-- ==== Sys2Proof/Machine/Ops.lean ====
section
/-! DEFINITION. The operations every meaning is built from: memory (20_memory.md), the registers as memory
(10_state.md R22), loads and stores by `MemMap`, the stack, transfers of control, and the entry to a handler through the
vector table (60_exceptions.md R224, 42_program_control.md R176) with the return beside it. Whether an access stops
depends on its address and width, which a `…Check` says; what it does is a plain function of the state. -/

namespace Sys2Proof.Machine

/-! ### Outcomes -/

/-- The outcome of an operation that answers an `α`. -/
abbrev Out (α : Type) := Host.Outcome α Fault Refusal

/-- Go on with the answer of `x`, or stop as `x` does. -/
def bindOut {α β : Type} (x : Out α) (k : α → Out β) : Out β :=
  match x with
  | .next a => k a
  | .fault f => .fault f
  | .refused r => .refused r

/-- A reason to stop (R233). -/
inductive Stop where
  | fault (f : Fault)
  | refuse (r : Refusal)
deriving DecidableEq, Repr

/-- Answer `x` unless the check found a reason to stop. -/
def stopOr {α : Type} (check : Option Stop) (x : α) : Out α :=
  match check with
  | none => .next x
  | some (.fault f) => .fault f
  | some (.refuse r) => .refused r

/-! ### Memory -/

/-- What a byte that nothing has written reads as: DESIGN CHOICE, unsafe (log 5; R40 leaves it unspecified). -/
def unlistedByte (_a : Nat) : Byte := 0

/-- The canonical form: addresses strictly rising and inside the space, no byte equal to the unlisted one. -/
abbrev Memory.wf (m : Memory) : Prop :=
  m.Pairwise (fun x y => x.1 < y.1) ∧ ∀ x ∈ m, x.1 < 0x10000 ∧ x.2 ≠ unlistedByte x.1

/-- The byte at address `a` (R52). -/
def Memory.read : Memory → Nat → Byte
  | [], a => unlistedByte a
  | (b, v) :: m, a => if b = a then v else Memory.read m a

/-- Put the cell in front, unless it is what an unlisted address reads as. -/
def Memory.cons (a : Nat) (v : Byte) (m : Memory) : Memory := if v = unlistedByte a then m else (a, v) :: m

/-- Store a byte at address `a` and change no other (R54), keeping the canonical form. -/
def Memory.write : Memory → Nat → Byte → Memory
  | [], a, v => Memory.cons a v []
  | (b, x) :: m, a, v =>
    if a < b then Memory.cons a v ((b, x) :: m)
    else if a = b then Memory.cons a v m
    else (b, x) :: Memory.write m a v

/-- The byte of memory at address `a`. -/
def State.byteAt (s : State) (a : Word) : Byte := s.mem.read a.toNat

/-- The word of memory at the even address `a` (R53). -/
def State.wordAt (s : State) (a : Word) : Word := wordOfBytes (s.byteAt a) (s.byteAt (a + 1))

/-- The state with byte `v` at address `a` of memory (R54). -/
def State.setByte (s : State) (a : Word) (v : Byte) : State := { s with mem := s.mem.write a.toNat v }

/-- The state with word `v` at the even address `a` of memory (R55). -/
def State.setWord (s : State) (a v : Word) : State := (s.setByte a (evenByte v)).setByte (a + 1) (oddByte v)

/-- The state with its flags replaced. -/
def State.withFlags (s : State) (f : Flags) : State := { s with flags := f }

/-- The state after one more free value has been drawn (log 15). -/
def State.drawn (s : State) : State := { s with draws := s.draws + 1 }

/-! ### The registers (R22) -/

/-- `RegAddr` (R22): the address of register `i` in the window REGBANK selects. -/
def regAddr (regbank : Word) (i : RegNum) : Word := (regbank &&& 0xFFE0#16) ||| (i.setWidth 16 <<< 1)

/-- The value of register `i`, a word of memory. -/
def State.reg (s : State) (i : RegNum) : Word := s.wordAt (regAddr s.regbank i)

/-- The state with register `i` set. -/
def State.setReg (s : State) (i : RegNum) (v : Word) : State := s.setWord (regAddr s.regbank i) v

/-- The register window lies wholly in RAM, both bytes of every register (R63). -/
def windowInRam (m : MemMap) (regbank : Word) : Bool :=
  (List.range 16).all fun i => everyByteIs m .ram (regAddr regbank (BitVec.ofNat 4 i)) .word

/-- A register access while the window is not in RAM has no meaning (R63, D33; log 17). -/
def regCheck (s : State) : Option Stop :=
  if windowInRam s.memMap s.regbank then none else some (.refuse .windowNotInRam)

/-- `x[i]` (R22). -/
def readReg (i : RegNum) (s : State) : Out Word := stopOr (regCheck s) (s.reg i)

/-- `x[i] <- v` (R22). -/
def writeReg (i : RegNum) (v : Word) (s : State) : Out State := stopOr (regCheck s) (s.setReg i v)

/-! ### Loads and stores by `MemMap` (20_memory.md R52 to R58, R61, R62) -/

/-- Why a load of width `w` at address `a` stops, if it does: an odd word address (R58), a byte of a control register
(R30, D26), an unmapped byte (R62). -/
def loadCheck (m : MemMap) (a : Word) (w : Width) : Option Stop :=
  match w with
  | .word =>
    if isOdd a then some (.fault (.misalignedWord a))
    else if someByteIs m .unmapped a .word then some (.refuse .unmapped)
    else none
  | .byte =>
    match memClass m a with
    | .ram => none
    | .rom => none
    | .device => none
    | .flags => some (.refuse .byteControlRegister)
    | .regbank => some (.refuse .byteControlRegister)
    | .unmapped => some (.refuse .unmapped)

/-- Why a store of width `w` at address `a` stops, if it does: as a load does, and for a write to ROM (R62, D33). -/
def storeCheck (m : MemMap) (a : Word) (w : Width) : Option Stop :=
  match loadCheck m a w with
  | some c => some c
  | none => if someByteIs m .rom a w then some (.refuse .romWrite) else none

/-- The value a read of REGBANK returns: bits 15..5 as written, bits 4..0 free (R24, D26; log 9). -/
def regbankValue (s : State) : Word :=
  s.regbank.extractLsb' 5 11 ++ Config.regbankLow s.draws (s.regbank.extractLsb' 0 5)

/-- The address is that of a byte of the Interrupt Enable register (R34). -/
def isIntEnable (a : Word) : Bool := a.toNat / 2 == intEnableAddr.toNat / 2

/-- The byte of `v` that a byte access at address `a` reads (R56). -/
def byteOfWord (a v : Word) : Byte := if isOdd a then oddByte v else evenByte v

/-- The word a device register answers a word read with, free (D33, U19; log 10, log 11). -/
def deviceWord (a : Word) (s : State) : Word :=
  if isIntEnable a then Config.intEnableRead s.draws s.intEnable else Config.deviceWord s.draws a

/-- The byte a device register answers a byte read with, free (D33, U19; log 10, log 11). -/
def deviceByte (a : Word) (s : State) : Byte :=
  if isIntEnable a then byteOfWord a (Config.intEnableRead s.draws s.intEnable) else Config.deviceByte s.draws a

/-- The byte that a location outside the control registers holds (R52). -/
def locationByte (a : Word) (s : State) : Byte :=
  if memClass s.memMap a = .device then deviceByte a s else s.byteAt a

/-- `Load` (40_operands.md R130): the value, a byte zero-extended (R124); a word of which one byte alone is a device's is
put together from its two locations (R53; log 29). Of no use where `loadCheck` stops. -/
def loadValue (a : Word) (w : Width) (s : State) : Word :=
  match memClass s.memMap a with
  | .flags => s.flags.toWord
  | .regbank => regbankValue s
  | .device | .ram | .rom | .unmapped =>
    match w with
    | .word =>
      if everyByteIs s.memMap .device a .word then deviceWord a s
      else wordOfBytes (locationByte a s) (locationByte (a + 1) s)
    | .byte => (locationByte a s).setWidth 16

/-- The state after a load of width `w`: a free value drawn where the value was one. -/
def afterLoad (a : Word) (w : Width) (s : State) : State :=
  if memClass s.memMap a = .regbank then s.drawn
  else if someByteIs s.memMap .device a w then s.drawn
  else s

/-- The Interrupt Enable word after a store of width `w` at address `a` (R34, R54; log 11). -/
def intEnableAfter (a : Word) (w : Width) (v held : Word) : Word :=
  match w with
  | .word => v
  | .byte =>
    if isOdd a then wordOfBytes (evenByte held) (v.extractLsb' 0 8)
    else wordOfBytes (v.extractLsb' 0 8) (oddByte held)

/-- The Interrupt Enable register written, if `a` is its address (R34). -/
def setIntEnable (a : Word) (w : Width) (v : Word) (s : State) : State :=
  { s with intEnable := if isIntEnable a then intEnableAfter a w v s.intEnable else s.intEnable }

/-- A store to a device register: recorded (D33), and held if it is the Interrupt Enable register (R34). -/
def deviceStore (a : Word) (w : Width) (v : Word) (s : State) : State :=
  let value := match w with
    | .word => v
    | .byte => (v.extractLsb' 0 8).setWidth 16
  { setIntEnable a w v s with devWrites := { addr := a, width := w, value := value } :: s.devWrites }

/-- A byte stored at a location outside the control registers (R54). -/
def setLocation (a : Word) (v : Byte) (s : State) : State :=
  if memClass s.memMap a = .device then deviceStore a .byte (v.setWidth 16) s else s.setByte a v

/-- `Store` (R131): a byte store changes one byte (R54); a store to Flags or REGBANK sets the register (R30, R24); a word
of which one byte alone is a device's goes to its two locations (R55; log 29). Of no use where `storeCheck` stops. -/
def storeState (a : Word) (w : Width) (v : Word) (s : State) : State :=
  match memClass s.memMap a with
  | .flags => s.withFlags (Flags.ofWord v)
  | .regbank => { s with regbank := v }
  | .device | .ram | .rom | .unmapped =>
    match w with
    | .word =>
      if everyByteIs s.memMap .device a .word then deviceStore a .word v s
      else setLocation (a + 1) (oddByte v) (setLocation a (evenByte v) s)
    | .byte => setLocation a (v.extractLsb' 0 8) s

/-- `Load(a, b)` (R130). -/
def load (a : Word) (w : Width) (s : State) : Out (Word × State) :=
  stopOr (loadCheck s.memMap a w) (loadValue a w s, afterLoad a w s)

/-- `Store(a, b, v)` (R131). -/
def store (a : Word) (w : Width) (v : Word) (s : State) : Out State :=
  stopOr (storeCheck s.memMap a w) (storeState a w v s)

/-! ### The stack (10_state.md R26, 40_operands.md R127) -/

/-- A stack slot outside RAM has no meaning (D33, U18; log 16). `check` is what a plain access there gives. -/
def stackCheck (m : MemMap) (a : Word) (check : Option Stop) : Option Stop :=
  match check with
  | some c => some c
  | none => if everyByteIs m .ram a .word then none else some (.refuse .windowNotInRam)

/-- The address a push stores to (R127). -/
def pushAddr (s : State) : Word := s.reg 15 - 2

/-- Push a word: the decrement is written to R15, then the word is stored (R127, R131). -/
def push (v : Word) (s : State) : Out State :=
  bindOut (readReg 15 s) fun sp =>
  bindOut (writeReg 15 (sp - 2) s) fun t =>
  stopOr (stackCheck s.memMap (sp - 2) (storeCheck s.memMap (sp - 2) .word)) (t.setWord (sp - 2) v)

/-- Pop a word: the word at R15 is read, then R15 is advanced (R127, R130). -/
def pop (s : State) : Out (Word × State) :=
  bindOut (readReg 15 s) fun sp =>
  bindOut (stopOr (stackCheck s.memMap sp (loadCheck s.memMap sp .word)) (s.wordAt sp)) fun v =>
  bindOut (writeReg 15 (sp + 2) s) fun t => .next (v, t)

/-! ### Transfers of control -/

/-- `pc <- t`, or the fault of an odd target (R33, R178). -/
def jumpTo (t : Word) (s : State) : Out State :=
  if isOdd t then .fault .oddPC else .next { s with pc := t }

/-- The address of vector-table entry `v` (R176, 60_exceptions.md R228). -/
def vectorAddr (v : BitVec 7) : Word := v.setWidth 16 <<< 1

/-- Entry to a handler through the vector table, shared by INT and hardware interrupts (R176, R224): push `pc`; clear
F.I if `maskI` (the implied CLI of a hardware interrupt); `pc` becomes the word at `2 * v`. -/
def enterHandler (v : BitVec 7) (maskI : Bool) (s : State) : Out State :=
  bindOut (push s.pc s) fun t =>
  bindOut (load (vectorAddr v) .word (if maskI then t.withFlags { t.flags with i := false } else t)) fun p =>
  jumpTo p.1 p.2

/-- The return (R174): `pc` becomes the popped word. PG has no other return from a handler (R230). -/
def returnFromHandler (s : State) : Out State := bindOut (pop s) fun p => jumpTo p.1 p.2

/-! ### Hardware interrupts (60_exceptions.md R221 to R227) -/

/-- Interrupt `h` is acceptable at this boundary as far as its source goes: it is a hardware vector, its latch is set
and it is enabled (R223). -/
def irqAcceptable (h : Fin 64) (s : State) : Bool :=
  s.pending.contains h && Config.hwVector h && Config.irqEnabled s.draws h s.intEnable

/-- The interrupt taken at this boundary, if any (R223, R225, R227): F.I is 1, the boundary is not in an STI shadow,
and the platform's choice names an acceptable one. -/
def irqTaken (s : State) : Option (Fin 64) :=
  if s.flags.i && !s.pending.isEmpty && !(s.stiShadow && Config.stiShadow) then
    match Config.irqChoice s.draws with
    | some h => if irqAcceptable h s then some h else none
    | none => none
  else none

/-- Hardware interrupt entry (R224); the latch of `h` is cleared (R226, D25). -/
def takeInterrupt (h : Fin 64) (s : State) : Out State :=
  bindOut (enterHandler (BitVec.ofNat 7 h) true s) fun t =>
  .next { t with pending := t.pending.filter (· != h) }

/-- Insert a vector number into a strictly rising list. -/
def insertVector (h : Fin 64) : List (Fin 64) → List (Fin 64)
  | [] => [h]
  | k :: ks => if h < k then h :: k :: ks else if h = k then k :: ks else k :: insertVector h ks

/-! ### The environment (R241, 20_memory.md R65) -/

/-- A device sets the pending latch of `h`; one that is set stays set (R226). -/
def requestInterrupt (h : Fin 64) (s : State) : State := { s with pending := insertVector h s.pending }

/-- An external agent writes the byte `v` at address `a`, as `MemMap` allows (R241): a byte of RAM changes; in a device
register only the Interrupt Enable word is state of the machine (log 24); any other location stays as it is. -/
def environmentWrite (a : Word) (v : Byte) (s : State) : State :=
  match memClass s.memMap a with
  | .ram => s.setByte a v
  | .device => setIntEnable a .byte (v.setWidth 16) s
  | .rom | .flags | .regbank | .unmapped => s

/-- What one action of the environment does (R241). A read changes nothing the CPU can see. -/
def environment (act : EnvAction) (s : State) : State :=
  match act with
  | .request h => requestInterrupt h s
  | .write a v => environmentWrite a v s
  | .read _ => s

/-- The environment's action where the coming step is its own, none where it is the CPU's (R241; log 13). -/
def envMove (s : State) : Option EnvAction :=
  match s.turns with
  | .env act :: _ => some act
  | .cpu :: _ => none
  | [] => none

/-- The state with its turn used up. -/
def turnTaken (s : State) : State := { s with turns := s.turns.tail }

end Sys2Proof.Machine
end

_EXERCISE DIRECTIONS_
When the word "becomes" occurs in a line above, list that line.

_ANSWER TO THIS EXERCISE_
F.I if `maskI` (the implied CLI of a hardware interrupt); `pc` becomes the word at `2 * v`. -/
/-- The return (R174): `pc` becomes the popped word. PG has no other return from a handler (R230). -/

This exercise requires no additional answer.